● **Exercise brief**
Exactly the lines from the one with "(hkey : Nums34.contains" through the end of the records below are to be output, the first and last included, and no others.
*** Opening of Source data ***
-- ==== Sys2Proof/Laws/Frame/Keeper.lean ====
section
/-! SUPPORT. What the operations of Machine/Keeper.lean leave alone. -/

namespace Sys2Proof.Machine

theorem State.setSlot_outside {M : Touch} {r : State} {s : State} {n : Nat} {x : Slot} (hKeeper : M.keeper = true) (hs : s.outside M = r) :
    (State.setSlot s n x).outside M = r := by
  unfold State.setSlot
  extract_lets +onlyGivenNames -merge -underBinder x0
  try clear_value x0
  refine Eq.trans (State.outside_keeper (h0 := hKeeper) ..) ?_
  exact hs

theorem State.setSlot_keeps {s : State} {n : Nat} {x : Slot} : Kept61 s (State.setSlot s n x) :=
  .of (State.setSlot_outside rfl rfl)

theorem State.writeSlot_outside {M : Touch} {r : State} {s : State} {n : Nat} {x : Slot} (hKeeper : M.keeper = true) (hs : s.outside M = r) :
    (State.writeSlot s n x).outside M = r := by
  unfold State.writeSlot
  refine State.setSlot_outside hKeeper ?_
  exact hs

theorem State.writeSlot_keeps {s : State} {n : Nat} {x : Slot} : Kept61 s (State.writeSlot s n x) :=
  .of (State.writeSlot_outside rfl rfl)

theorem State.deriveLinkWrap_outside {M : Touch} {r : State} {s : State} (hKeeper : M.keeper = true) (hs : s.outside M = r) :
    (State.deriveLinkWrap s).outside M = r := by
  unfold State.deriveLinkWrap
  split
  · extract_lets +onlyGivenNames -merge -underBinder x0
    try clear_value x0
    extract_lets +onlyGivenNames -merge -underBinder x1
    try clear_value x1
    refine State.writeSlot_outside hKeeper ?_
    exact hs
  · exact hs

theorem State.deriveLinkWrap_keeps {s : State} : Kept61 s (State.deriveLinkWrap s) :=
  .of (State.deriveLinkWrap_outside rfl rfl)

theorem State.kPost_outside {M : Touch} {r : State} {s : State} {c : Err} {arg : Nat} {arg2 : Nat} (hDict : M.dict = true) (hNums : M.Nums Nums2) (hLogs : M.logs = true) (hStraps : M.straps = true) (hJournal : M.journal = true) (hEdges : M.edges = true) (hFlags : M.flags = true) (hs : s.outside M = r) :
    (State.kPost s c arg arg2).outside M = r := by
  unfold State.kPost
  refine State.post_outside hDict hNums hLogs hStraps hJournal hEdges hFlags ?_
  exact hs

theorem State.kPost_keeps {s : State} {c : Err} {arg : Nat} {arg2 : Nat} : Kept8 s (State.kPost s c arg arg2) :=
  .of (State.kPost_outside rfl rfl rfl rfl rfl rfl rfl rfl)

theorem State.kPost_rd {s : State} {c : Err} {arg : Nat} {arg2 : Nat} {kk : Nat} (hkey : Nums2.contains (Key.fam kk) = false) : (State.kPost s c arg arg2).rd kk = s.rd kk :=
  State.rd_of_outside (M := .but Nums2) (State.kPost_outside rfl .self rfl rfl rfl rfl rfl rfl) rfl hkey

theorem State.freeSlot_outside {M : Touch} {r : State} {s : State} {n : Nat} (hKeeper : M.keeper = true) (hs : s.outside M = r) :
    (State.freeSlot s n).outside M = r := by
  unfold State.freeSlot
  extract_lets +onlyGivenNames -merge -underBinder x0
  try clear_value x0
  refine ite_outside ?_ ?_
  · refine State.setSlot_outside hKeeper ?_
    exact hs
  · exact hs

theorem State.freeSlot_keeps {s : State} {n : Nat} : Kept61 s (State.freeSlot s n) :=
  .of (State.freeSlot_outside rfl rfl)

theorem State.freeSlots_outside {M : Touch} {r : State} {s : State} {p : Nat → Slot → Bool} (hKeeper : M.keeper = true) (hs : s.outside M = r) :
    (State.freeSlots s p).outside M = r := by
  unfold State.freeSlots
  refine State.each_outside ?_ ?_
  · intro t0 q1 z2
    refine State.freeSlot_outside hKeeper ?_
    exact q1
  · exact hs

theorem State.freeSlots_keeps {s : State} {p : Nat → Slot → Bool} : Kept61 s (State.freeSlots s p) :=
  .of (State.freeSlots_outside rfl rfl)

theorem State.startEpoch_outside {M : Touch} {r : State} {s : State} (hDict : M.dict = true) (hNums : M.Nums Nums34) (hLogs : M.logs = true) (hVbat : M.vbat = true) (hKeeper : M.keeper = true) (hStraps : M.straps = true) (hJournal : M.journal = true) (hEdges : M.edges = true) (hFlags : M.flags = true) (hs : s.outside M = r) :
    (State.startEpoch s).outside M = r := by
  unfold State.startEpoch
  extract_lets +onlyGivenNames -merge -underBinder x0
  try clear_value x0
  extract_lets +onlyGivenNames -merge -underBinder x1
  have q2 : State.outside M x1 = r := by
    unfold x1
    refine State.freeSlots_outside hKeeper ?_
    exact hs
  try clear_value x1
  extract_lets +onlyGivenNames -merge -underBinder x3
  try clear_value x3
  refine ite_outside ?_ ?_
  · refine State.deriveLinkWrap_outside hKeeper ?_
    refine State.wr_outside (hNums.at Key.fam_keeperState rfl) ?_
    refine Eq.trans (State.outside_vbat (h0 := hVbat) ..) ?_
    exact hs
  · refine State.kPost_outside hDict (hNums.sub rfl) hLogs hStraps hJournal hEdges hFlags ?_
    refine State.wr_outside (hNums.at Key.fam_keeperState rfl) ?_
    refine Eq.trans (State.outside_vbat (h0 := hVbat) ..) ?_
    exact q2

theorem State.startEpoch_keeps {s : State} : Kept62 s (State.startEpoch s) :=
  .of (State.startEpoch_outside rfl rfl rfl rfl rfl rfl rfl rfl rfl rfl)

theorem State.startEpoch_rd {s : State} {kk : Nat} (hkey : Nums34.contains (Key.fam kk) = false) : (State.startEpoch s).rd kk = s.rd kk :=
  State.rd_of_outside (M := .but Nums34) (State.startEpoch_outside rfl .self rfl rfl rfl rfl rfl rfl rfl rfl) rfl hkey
*** Close of Source data ***
● **Response to this exercise**
theorem State.startEpoch_rd {s : State} {kk : Nat} (hkey : Nums34.contains (Key.fam kk) = false) : (State.startEpoch s).rd kk = s.rd kk :=
  State.rd_of_outside (M := .but Nums34) (State.startEpoch_outside rfl .self rfl rfl rfl rfl rfl rfl rfl rfl) rfl hkey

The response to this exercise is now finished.